Department of Neurology, Max Planck Institute for Human Cognitive and Brain Sciences, Stephanstrasse 1a, 04103, Leipzig, Germany,
Exp Brain Res. 2014 Feb;232(2):619-28. doi: 10.1007/s00221-013-3770-3. Epub 2013 Dec 10.
Many studies have demonstrated attenuated verbal working memory (WM) under articulatory suppression. However, performance is not completely abolished, suggesting a less efficient, non-articulatory mechanism for the maintenance of verbal information. The neural causes for the reduced efficiency of such a putative complementary maintenance system have not yet been addressed. The present study was conducted to fill this gap. Subjects performed a Sternberg task (a) under articulatory maintenance at low, high, and supracapacity set sizes and (b) under non-articulatory maintenance at low and high set sizes. With functional magnetic resonance imaging, set-size related increases in activity were compared between subvocal articulatory rehearsal and non-articulatory maintenance. First, the results replicate previous findings showing different networks underlying these two maintenance strategies. Second, activation of all key nodes of the articulatory maintenance network increased with the amount of memorized information, showing no plateau at high set sizes. In contrast, for non-articulatory maintenance, there was evidence for a plateau at high set sizes in all relevant areas of the network. Third, for articulatory maintenance, the non-articulatory maintenance network was additionally recruited at supracapacity set sizes, presumably to assist processing in this highly demanding condition. This is the first demonstration of differential neural bottlenecks for articulatory and non-articulatory maintenance. This study adds to our understanding of the performance differences between these two strategies supporting verbal WM.

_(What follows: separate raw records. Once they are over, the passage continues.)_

/-! ## Fields that a write of a segment register leaves alone -/

@[simp] theorem setSeg_gprs (s : State) (r : Sreg) (v : SegReg) : (s.setSeg r v).gprs = s.gprs := rfl
@[simp] theorem setSeg_eip (s : State) (r : Sreg) (v : SegReg) : (s.setSeg r v).eip = s.eip := rfl
@[simp] theorem setSeg_eipOver (s : State) (r : Sreg) (v : SegReg) : (s.setSeg r v).eipOver = s.eipOver := rfl
@[simp] theorem setSeg_eflags (s : State) (r : Sreg) (v : SegReg) : (s.setSeg r v).eflags = s.eflags := rfl
@[simp] theorem setSeg_cpl (s : State) (r : Sreg) (v : SegReg) : (s.setSeg r v).cpl = s.cpl := rfl
@[simp] theorem setSeg_gdtr (s : State) (r : Sreg) (v : SegReg) : (s.setSeg r v).gdtr = s.gdtr := rfl
@[simp] theorem setSeg_idtr (s : State) (r : Sreg) (v : SegReg) : (s.setSeg r v).idtr = s.idtr := rfl
@[simp] theorem setSeg_ldtr (s : State) (r : Sreg) (v : SegReg) : (s.setSeg r v).ldtr = s.ldtr := rfl
@[simp] theorem setSeg_tr (s : State) (r : Sreg) (v : SegReg) : (s.setSeg r v).tr = s.tr := rfl
@[simp] theorem setSeg_cr0 (s : State) (r : Sreg) (v : SegReg) : (s.setSeg r v).cr0 = s.cr0 := rfl
@[simp] theorem setSeg_cr2 (s : State) (r : Sreg) (v : SegReg) : (s.setSeg r v).cr2 = s.cr2 := rfl
@[simp] theorem setSeg_cr3 (s : State) (r : Sreg) (v : SegReg) : (s.setSeg r v).cr3 = s.cr3 := rfl
@[simp] theorem setSeg_dr0 (s : State) (r : Sreg) (v : SegReg) : (s.setSeg r v).dr0 = s.dr0 := rfl
@[simp] theorem setSeg_dr1 (s : State) (r : Sreg) (v : SegReg) : (s.setSeg r v).dr1 = s.dr1 := rfl
@[simp] theorem setSeg_dr2 (s : State) (r : Sreg) (v : SegReg) : (s.setSeg r v).dr2 = s.dr2 := rfl
@[simp] theorem setSeg_dr3 (s : State) (r : Sreg) (v : SegReg) : (s.setSeg r v).dr3 = s.dr3 := rfl
@[simp] theorem setSeg_dr6 (s : State) (r : Sreg) (v : SegReg) : (s.setSeg r v).dr6 = s.dr6 := rfl
@[simp] theorem setSeg_dr7 (s : State) (r : Sreg) (v : SegReg) : (s.setSeg r v).dr7 = s.dr7 := rfl
@[simp] theorem setSeg_tr6 (s : State) (r : Sreg) (v : SegReg) : (s.setSeg r v).tr6 = s.tr6 := rfl
@[simp] theorem setSeg_tr7 (s : State) (r : Sreg) (v : SegReg) : (s.setSeg r v).tr7 = s.tr7 := rfl
@[simp] theorem setSeg_tlb (s : State) (r : Sreg) (v : SegReg) : (s.setSeg r v).tlb = s.tlb := rfl
@[simp] theorem setSeg_tlbDup (s : State) (r : Sreg) (v : SegReg) : (s.setSeg r v).tlbDup = s.tlbDup := rfl
@[simp] theorem setSeg_prefetch (s : State) (r : Sreg) (v : SegReg) : (s.setSeg r v).prefetch = s.prefetch := rfl
@[simp] theorem setSeg_nmiLatch (s : State) (r : Sreg) (v : SegReg) : (s.setSeg r v).nmiLatch = s.nmiLatch := rfl
@[simp] theorem setSeg_inhibitSS (s : State) (r : Sreg) (v : SegReg) : (s.setSeg r v).inhibitSS = s.inhibitSS := rfl
@[simp] theorem setSeg_inhibitSTI (s : State) (r : Sreg) (v : SegReg) :
    (s.setSeg r v).inhibitSTI = s.inhibitSTI := rfl
@[simp] theorem setSeg_trapPending (s : State) (r : Sreg) (v : SegReg) :
    (s.setSeg r v).trapPending = s.trapPending := rfl
@[simp] theorem setSeg_run (s : State) (r : Sreg) (v : SegReg) : (s.setSeg r v).run = s.run := rfl
@[simp] theorem setSeg_intr (s : State) (r : Sreg) (v : SegReg) : (s.setSeg r v).intr = s.intr := rfl
@[simp] theorem setSeg_nmi (s : State) (r : Sreg) (v : SegReg) : (s.setSeg r v).nmi = s.nmi := rfl
@[simp] theorem setSeg_resetPin (s : State) (r : Sreg) (v : SegReg) : (s.setSeg r v).resetPin = s.resetPin := rfl
@[simp] theorem setSeg_mem (s : State) (r : Sreg) (v : SegReg) : (s.setSeg r v).mem = s.mem := rfl
@[simp] theorem setSeg_physMap (s : State) (r : Sreg) (v : SegReg) : (s.setSeg r v).physMap = s.physMap := rfl
@[simp] theorem setSeg_ioLog (s : State) (r : Sreg) (v : SegReg) : (s.setSeg r v).ioLog = s.ioLog := rfl
@[simp] theorem setSeg_freeCtr (s : State) (r : Sreg) (v : SegReg) : (s.setSeg r v).freeCtr = s.freeCtr := rfl
@[simp] theorem setSeg_ctx (s : State) (r : Sreg) (v : SegReg) : (s.setSeg r v).ctx = s.ctx := rfl

/-! ## Fields that a write of one flag leaves alone -/

@[simp] theorem putFlag_gprs (s : State) (i : Nat) (b : Bool) : (s.putFlag i b).gprs = s.gprs := rfl
@[simp] theorem putFlag_eip (s : State) (i : Nat) (b : Bool) : (s.putFlag i b).eip = s.eip := rfl
@[simp] theorem putFlag_eipOver (s : State) (i : Nat) (b : Bool) : (s.putFlag i b).eipOver = s.eipOver := rfl
@[simp] theorem putFlag_cpl (s : State) (i : Nat) (b : Bool) : (s.putFlag i b).cpl = s.cpl := rfl
@[simp] theorem putFlag_segs (s : State) (i : Nat) (b : Bool) : (s.putFlag i b).segs = s.segs := rfl
@[simp] theorem putFlag_gdtr (s : State) (i : Nat) (b : Bool) : (s.putFlag i b).gdtr = s.gdtr := rfl
@[simp] theorem putFlag_idtr (s : State) (i : Nat) (b : Bool) : (s.putFlag i b).idtr = s.idtr := rfl
@[simp] theorem putFlag_ldtr (s : State) (i : Nat) (b : Bool) : (s.putFlag i b).ldtr = s.ldtr := rfl
@[simp] theorem putFlag_tr (s : State) (i : Nat) (b : Bool) : (s.putFlag i b).tr = s.tr := rfl
@[simp] theorem putFlag_cr0 (s : State) (i : Nat) (b : Bool) : (s.putFlag i b).cr0 = s.cr0 := rfl
@[simp] theorem putFlag_cr2 (s : State) (i : Nat) (b : Bool) : (s.putFlag i b).cr2 = s.cr2 := rfl
@[simp] theorem putFlag_cr3 (s : State) (i : Nat) (b : Bool) : (s.putFlag i b).cr3 = s.cr3 := rfl
@[simp] theorem putFlag_dr0 (s : State) (i : Nat) (b : Bool) : (s.putFlag i b).dr0 = s.dr0 := rfl
@[simp] theorem putFlag_dr1 (s : State) (i : Nat) (b : Bool) : (s.putFlag i b).dr1 = s.dr1 := rfl
@[simp] theorem putFlag_dr2 (s : State) (i : Nat) (b : Bool) : (s.putFlag i b).dr2 = s.dr2 := rfl
@[simp] theorem putFlag_dr3 (s : State) (i : Nat) (b : Bool) : (s.putFlag i b).dr3 = s.dr3 := rfl
@[simp] theorem putFlag_dr6 (s : State) (i : Nat) (b : Bool) : (s.putFlag i b).dr6 = s.dr6 := rfl
@[simp] theorem putFlag_dr7 (s : State) (i : Nat) (b : Bool) : (s.putFlag i b).dr7 = s.dr7 := rfl
@[simp] theorem putFlag_tr6 (s : State) (i : Nat) (b : Bool) : (s.putFlag i b).tr6 = s.tr6 := rfl
@[simp] theorem putFlag_tr7 (s : State) (i : Nat) (b : Bool) : (s.putFlag i b).tr7 = s.tr7 := rfl
@[simp] theorem putFlag_tlb (s : State) (i : Nat) (b : Bool) : (s.putFlag i b).tlb = s.tlb := rfl
@[simp] theorem putFlag_tlbDup (s : State) (i : Nat) (b : Bool) : (s.putFlag i b).tlbDup = s.tlbDup := rfl
@[simp] theorem putFlag_prefetch (s : State) (i : Nat) (b : Bool) : (s.putFlag i b).prefetch = s.prefetch := rfl
@[simp] theorem putFlag_nmiLatch (s : State) (i : Nat) (b : Bool) : (s.putFlag i b).nmiLatch = s.nmiLatch := rfl
@[simp] theorem putFlag_inhibitSS (s : State) (i : Nat) (b : Bool) : (s.putFlag i b).inhibitSS = s.inhibitSS := rfl
@[simp] theorem putFlag_inhibitSTI (s : State) (i : Nat) (b : Bool) : (s.putFlag i b).inhibitSTI = s.inhibitSTI := rfl
@[simp] theorem putFlag_trapPending (s : State) (i : Nat) (b : Bool) :
    (s.putFlag i b).trapPending = s.trapPending := rfl
@[simp] theorem putFlag_run (s : State) (i : Nat) (b : Bool) : (s.putFlag i b).run = s.run := rfl
@[simp] theorem putFlag_intr (s : State) (i : Nat) (b : Bool) : (s.putFlag i b).intr = s.intr := rfl
@[simp] theorem putFlag_nmi (s : State) (i : Nat) (b : Bool) : (s.putFlag i b).nmi = s.nmi := rfl
@[simp] theorem putFlag_resetPin (s : State) (i : Nat) (b : Bool) : (s.putFlag i b).resetPin = s.resetPin := rfl
@[simp] theorem putFlag_mem (s : State) (i : Nat) (b : Bool) : (s.putFlag i b).mem = s.mem := rfl
@[simp] theorem putFlag_physMap (s : State) (i : Nat) (b : Bool) : (s.putFlag i b).physMap = s.physMap := rfl
@[simp] theorem putFlag_ioLog (s : State) (i : Nat) (b : Bool) : (s.putFlag i b).ioLog = s.ioLog := rfl
@[simp] theorem putFlag_freeCtr (s : State) (i : Nat) (b : Bool) : (s.putFlag i b).freeCtr = s.freeCtr := rfl
@[simp] theorem putFlag_ctx (s : State) (i : Nat) (b : Bool) : (s.putFlag i b).ctx = s.ctx := rfl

许多研究已经证明,在发音抑制下,言语工作记忆(WM)会减弱。然而,表现并没有完全被抑制,这表明存在一种效率较低的非发音机制来维持言语信息。这种假设的补充维持系统效率降低的神经原因尚未得到解决。本研究旨在填补这一空白。研究对象在低、高和超容量设定大小下进行斯特恩伯格任务(a),并在低和高设定大小下进行非发音维持任务(b)。使用功能磁共振成像,比较了在次发声发音复述和非发音维持之间与设定大小相关的活动增加。首先,结果复制了先前的发现,表明这两种维持策略有不同的网络基础。其次,与记忆信息数量相关的所有发音维持网络关键节点的激活都随着信息量的增加而增加,在高设定大小下没有平台期。相比之下,对于非发音维持,在网络的所有相关区域都有证据表明在高设定大小下存在平台期。第三,对于发音维持,在超容量设定大小下,非发音维持网络也被招募,这可能是为了在这个要求极高的条件下协助处理。这是首次证明发音和非发音维持之间存在神经瓶颈的差异。本研究有助于我们理解这两种策略在支持言语 WM 方面的表现差异。